Below are the entries. Transcribe exactly the lines from the one with "getV t x = getV" through the one with "(.andReg x y) s = .next t ∧", ends included, and leave out all others.

Dataset entries:
______

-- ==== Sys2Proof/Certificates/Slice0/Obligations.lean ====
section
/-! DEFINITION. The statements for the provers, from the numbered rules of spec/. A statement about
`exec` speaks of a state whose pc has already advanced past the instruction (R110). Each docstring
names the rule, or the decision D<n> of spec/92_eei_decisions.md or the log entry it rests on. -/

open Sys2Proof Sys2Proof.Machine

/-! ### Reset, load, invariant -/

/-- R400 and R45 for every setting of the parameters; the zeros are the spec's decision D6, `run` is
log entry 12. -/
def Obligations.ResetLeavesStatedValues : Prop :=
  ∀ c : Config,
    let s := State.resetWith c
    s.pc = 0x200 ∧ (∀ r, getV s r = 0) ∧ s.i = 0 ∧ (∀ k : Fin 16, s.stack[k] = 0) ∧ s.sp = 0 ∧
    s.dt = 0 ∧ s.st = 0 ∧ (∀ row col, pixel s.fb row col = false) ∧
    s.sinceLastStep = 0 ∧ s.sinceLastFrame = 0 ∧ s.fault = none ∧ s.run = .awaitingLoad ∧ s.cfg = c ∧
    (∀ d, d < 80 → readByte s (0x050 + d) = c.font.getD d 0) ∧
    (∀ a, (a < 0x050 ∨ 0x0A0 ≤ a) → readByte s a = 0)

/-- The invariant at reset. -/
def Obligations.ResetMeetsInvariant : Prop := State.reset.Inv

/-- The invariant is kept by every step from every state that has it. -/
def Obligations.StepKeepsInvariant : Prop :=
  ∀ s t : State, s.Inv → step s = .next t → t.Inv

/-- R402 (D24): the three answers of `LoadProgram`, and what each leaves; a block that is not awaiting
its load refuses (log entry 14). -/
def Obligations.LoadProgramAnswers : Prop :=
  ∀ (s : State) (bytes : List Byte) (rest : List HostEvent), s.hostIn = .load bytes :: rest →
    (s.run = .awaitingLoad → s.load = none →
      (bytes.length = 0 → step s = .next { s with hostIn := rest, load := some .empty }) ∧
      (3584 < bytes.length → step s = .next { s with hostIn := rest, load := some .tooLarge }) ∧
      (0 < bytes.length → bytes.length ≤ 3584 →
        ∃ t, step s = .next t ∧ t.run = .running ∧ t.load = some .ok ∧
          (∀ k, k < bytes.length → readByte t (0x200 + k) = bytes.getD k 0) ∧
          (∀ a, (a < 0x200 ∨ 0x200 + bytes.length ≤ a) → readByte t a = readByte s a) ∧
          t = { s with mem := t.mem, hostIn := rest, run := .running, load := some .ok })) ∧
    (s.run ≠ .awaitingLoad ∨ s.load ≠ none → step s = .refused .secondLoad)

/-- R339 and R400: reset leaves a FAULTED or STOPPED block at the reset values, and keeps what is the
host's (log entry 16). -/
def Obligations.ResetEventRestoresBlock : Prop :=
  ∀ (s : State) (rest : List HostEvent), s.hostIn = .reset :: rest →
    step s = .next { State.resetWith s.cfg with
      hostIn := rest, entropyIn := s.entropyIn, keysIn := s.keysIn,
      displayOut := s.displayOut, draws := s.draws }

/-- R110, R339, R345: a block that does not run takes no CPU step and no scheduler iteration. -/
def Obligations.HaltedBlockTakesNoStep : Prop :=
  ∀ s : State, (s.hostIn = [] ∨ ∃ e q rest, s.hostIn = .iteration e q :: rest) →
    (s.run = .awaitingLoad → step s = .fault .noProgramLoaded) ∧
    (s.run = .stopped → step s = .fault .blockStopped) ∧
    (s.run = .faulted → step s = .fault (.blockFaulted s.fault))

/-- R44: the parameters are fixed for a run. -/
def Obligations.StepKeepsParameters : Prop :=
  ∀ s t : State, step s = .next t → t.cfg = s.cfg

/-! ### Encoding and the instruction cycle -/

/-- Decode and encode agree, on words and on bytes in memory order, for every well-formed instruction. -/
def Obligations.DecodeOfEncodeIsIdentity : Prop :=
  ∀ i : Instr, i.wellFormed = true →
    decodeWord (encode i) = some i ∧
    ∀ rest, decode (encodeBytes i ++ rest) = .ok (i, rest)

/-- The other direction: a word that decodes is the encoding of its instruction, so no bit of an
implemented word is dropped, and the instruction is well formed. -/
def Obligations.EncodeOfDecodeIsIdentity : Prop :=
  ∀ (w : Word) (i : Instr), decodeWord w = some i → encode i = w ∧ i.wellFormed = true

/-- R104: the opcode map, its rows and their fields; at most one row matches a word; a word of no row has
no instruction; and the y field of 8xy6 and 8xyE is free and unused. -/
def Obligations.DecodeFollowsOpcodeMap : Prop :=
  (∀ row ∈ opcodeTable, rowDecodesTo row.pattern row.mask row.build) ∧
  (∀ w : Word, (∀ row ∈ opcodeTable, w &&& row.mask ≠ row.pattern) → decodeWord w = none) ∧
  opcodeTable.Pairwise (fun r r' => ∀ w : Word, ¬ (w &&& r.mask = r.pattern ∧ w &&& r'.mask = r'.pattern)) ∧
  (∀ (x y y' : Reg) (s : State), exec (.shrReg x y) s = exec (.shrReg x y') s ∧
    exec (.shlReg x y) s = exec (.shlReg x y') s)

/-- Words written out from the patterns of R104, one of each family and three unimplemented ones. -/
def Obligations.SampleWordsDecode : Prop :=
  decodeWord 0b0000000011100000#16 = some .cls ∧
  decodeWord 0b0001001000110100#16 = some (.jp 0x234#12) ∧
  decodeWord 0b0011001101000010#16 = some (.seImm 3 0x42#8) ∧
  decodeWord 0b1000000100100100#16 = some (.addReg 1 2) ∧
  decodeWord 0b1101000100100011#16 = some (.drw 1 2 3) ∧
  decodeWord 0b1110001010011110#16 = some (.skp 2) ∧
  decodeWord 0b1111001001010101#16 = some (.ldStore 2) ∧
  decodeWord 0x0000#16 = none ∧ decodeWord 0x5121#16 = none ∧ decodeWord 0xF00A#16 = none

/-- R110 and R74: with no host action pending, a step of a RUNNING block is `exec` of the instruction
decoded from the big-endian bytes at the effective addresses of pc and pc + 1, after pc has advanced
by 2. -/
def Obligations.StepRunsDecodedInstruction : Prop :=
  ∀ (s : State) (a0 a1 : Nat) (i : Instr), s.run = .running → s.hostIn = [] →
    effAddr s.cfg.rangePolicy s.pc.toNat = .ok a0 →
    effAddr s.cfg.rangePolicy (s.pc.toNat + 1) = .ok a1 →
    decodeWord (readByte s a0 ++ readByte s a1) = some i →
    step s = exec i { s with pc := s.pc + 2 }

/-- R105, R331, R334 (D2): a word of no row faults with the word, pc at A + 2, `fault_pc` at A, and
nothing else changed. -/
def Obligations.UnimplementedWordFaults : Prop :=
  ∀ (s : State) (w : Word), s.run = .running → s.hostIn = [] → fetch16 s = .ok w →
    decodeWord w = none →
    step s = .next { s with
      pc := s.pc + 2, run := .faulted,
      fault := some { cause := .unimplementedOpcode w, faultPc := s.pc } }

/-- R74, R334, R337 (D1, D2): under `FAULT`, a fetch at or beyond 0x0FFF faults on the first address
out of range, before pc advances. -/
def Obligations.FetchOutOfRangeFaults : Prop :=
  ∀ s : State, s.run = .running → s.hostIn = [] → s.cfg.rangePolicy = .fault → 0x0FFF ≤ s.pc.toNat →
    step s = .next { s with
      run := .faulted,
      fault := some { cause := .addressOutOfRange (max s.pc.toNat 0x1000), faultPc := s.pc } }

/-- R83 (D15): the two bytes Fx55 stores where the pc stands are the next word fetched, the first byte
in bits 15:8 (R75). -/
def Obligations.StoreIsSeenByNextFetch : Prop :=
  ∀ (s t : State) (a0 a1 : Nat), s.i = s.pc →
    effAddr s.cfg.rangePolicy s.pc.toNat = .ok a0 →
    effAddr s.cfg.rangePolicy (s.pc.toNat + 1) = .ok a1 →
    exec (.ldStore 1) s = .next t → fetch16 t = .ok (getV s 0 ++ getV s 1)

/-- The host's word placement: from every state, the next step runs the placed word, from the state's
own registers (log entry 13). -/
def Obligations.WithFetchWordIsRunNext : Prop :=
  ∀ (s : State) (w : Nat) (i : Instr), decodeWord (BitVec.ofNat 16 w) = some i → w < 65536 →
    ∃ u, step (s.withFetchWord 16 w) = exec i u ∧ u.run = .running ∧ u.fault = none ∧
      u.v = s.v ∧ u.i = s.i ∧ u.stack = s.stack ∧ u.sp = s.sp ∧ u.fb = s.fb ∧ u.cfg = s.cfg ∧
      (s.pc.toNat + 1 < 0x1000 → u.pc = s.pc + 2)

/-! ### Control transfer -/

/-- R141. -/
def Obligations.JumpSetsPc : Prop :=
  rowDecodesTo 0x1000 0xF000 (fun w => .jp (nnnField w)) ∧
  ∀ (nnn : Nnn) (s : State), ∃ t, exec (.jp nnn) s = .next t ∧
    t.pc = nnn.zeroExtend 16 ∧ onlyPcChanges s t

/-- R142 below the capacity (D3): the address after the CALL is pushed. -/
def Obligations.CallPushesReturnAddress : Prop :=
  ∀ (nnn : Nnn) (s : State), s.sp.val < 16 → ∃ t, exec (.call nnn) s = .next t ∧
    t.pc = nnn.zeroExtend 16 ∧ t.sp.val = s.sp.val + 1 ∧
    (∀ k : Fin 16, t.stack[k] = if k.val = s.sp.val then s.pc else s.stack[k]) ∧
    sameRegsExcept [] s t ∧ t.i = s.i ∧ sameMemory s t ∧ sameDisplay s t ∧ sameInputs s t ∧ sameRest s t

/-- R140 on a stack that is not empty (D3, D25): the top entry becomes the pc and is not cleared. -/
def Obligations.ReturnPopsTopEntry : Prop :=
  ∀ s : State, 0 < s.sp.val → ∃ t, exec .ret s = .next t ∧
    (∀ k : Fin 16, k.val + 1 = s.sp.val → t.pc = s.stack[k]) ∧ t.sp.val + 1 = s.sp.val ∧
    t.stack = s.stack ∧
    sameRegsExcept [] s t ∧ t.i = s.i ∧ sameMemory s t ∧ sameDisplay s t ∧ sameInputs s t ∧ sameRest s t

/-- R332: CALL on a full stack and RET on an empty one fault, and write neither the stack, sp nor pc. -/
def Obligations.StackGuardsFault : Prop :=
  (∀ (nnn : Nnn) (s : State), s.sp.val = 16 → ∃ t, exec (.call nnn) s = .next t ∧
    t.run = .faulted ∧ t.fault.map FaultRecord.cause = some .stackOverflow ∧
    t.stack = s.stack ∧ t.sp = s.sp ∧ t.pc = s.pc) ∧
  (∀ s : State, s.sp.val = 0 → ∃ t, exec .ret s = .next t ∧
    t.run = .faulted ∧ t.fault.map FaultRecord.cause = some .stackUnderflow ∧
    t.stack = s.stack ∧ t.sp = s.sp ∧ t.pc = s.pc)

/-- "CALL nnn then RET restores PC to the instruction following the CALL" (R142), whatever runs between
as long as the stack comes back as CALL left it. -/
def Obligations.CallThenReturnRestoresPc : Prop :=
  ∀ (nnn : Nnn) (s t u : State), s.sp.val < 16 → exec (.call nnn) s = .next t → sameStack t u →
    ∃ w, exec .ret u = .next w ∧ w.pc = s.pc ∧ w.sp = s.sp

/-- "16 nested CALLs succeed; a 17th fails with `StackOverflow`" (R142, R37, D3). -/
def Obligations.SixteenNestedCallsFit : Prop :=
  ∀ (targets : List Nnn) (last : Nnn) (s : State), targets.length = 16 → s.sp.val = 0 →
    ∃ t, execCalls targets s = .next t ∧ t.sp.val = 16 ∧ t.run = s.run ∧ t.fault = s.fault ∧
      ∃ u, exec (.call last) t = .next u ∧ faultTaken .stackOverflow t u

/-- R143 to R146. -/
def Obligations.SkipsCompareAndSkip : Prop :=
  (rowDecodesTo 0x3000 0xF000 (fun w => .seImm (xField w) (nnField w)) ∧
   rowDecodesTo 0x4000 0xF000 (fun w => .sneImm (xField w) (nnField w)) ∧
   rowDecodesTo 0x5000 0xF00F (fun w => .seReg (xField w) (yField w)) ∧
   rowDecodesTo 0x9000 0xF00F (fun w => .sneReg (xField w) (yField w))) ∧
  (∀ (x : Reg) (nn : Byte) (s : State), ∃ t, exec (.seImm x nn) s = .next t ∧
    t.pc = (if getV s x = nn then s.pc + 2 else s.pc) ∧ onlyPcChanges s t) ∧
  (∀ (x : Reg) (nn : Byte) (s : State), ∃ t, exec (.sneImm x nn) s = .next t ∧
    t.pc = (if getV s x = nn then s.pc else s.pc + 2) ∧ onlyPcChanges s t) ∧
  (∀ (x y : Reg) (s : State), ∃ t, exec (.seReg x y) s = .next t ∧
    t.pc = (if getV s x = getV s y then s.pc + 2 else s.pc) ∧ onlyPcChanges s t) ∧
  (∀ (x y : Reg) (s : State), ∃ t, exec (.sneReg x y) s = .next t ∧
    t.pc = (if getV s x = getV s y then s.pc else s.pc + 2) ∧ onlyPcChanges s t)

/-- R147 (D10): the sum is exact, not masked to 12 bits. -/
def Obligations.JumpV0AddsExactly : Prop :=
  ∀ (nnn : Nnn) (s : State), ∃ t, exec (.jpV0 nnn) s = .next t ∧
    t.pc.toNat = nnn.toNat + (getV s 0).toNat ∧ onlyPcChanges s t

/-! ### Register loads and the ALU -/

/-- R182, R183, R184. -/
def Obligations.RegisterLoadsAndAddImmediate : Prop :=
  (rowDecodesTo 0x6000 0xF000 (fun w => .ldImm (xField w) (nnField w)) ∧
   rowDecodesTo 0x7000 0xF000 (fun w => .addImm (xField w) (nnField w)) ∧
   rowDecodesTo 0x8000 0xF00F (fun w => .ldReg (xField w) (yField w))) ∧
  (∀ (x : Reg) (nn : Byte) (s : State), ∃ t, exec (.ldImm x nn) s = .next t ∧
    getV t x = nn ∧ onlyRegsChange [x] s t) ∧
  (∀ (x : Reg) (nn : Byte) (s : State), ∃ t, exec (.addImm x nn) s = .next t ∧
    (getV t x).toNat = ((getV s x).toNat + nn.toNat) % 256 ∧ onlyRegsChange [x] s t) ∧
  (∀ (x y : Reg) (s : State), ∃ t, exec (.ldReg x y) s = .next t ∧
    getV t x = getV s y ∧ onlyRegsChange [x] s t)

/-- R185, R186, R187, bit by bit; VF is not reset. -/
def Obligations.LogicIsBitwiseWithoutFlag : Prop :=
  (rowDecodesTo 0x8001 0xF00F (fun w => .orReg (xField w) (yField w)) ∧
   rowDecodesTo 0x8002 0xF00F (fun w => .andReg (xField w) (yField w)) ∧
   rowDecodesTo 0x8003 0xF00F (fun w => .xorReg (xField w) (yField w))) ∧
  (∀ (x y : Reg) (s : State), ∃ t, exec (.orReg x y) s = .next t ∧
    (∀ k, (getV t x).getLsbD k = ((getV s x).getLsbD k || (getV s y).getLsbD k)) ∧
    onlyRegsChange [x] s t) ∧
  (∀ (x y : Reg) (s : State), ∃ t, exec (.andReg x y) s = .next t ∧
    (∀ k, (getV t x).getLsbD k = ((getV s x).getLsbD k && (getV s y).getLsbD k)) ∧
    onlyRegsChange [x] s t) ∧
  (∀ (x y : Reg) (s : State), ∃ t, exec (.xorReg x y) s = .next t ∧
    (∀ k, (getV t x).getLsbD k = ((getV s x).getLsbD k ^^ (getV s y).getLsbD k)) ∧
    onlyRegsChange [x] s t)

______

> **OUTPUT FOR THIS EXERCISE**
    getV t x = getV s y ∧ onlyRegsChange [x] s t)

/-- R185, R186, R187, bit by bit; VF is not reset. -/
def Obligations.LogicIsBitwiseWithoutFlag : Prop :=
  (rowDecodesTo 0x8001 0xF00F (fun w => .orReg (xField w) (yField w)) ∧
   rowDecodesTo 0x8002 0xF00F (fun w => .andReg (xField w) (yField w)) ∧
   rowDecodesTo 0x8003 0xF00F (fun w => .xorReg (xField w) (yField w))) ∧
  (∀ (x y : Reg) (s : State), ∃ t, exec (.orReg x y) s = .next t ∧
    (∀ k, (getV t x).getLsbD k = ((getV s x).getLsbD k || (getV s y).getLsbD k)) ∧
    onlyRegsChange [x] s t) ∧
  (∀ (x y : Reg) (s : State), ∃ t, exec (.andReg x y) s = .next t ∧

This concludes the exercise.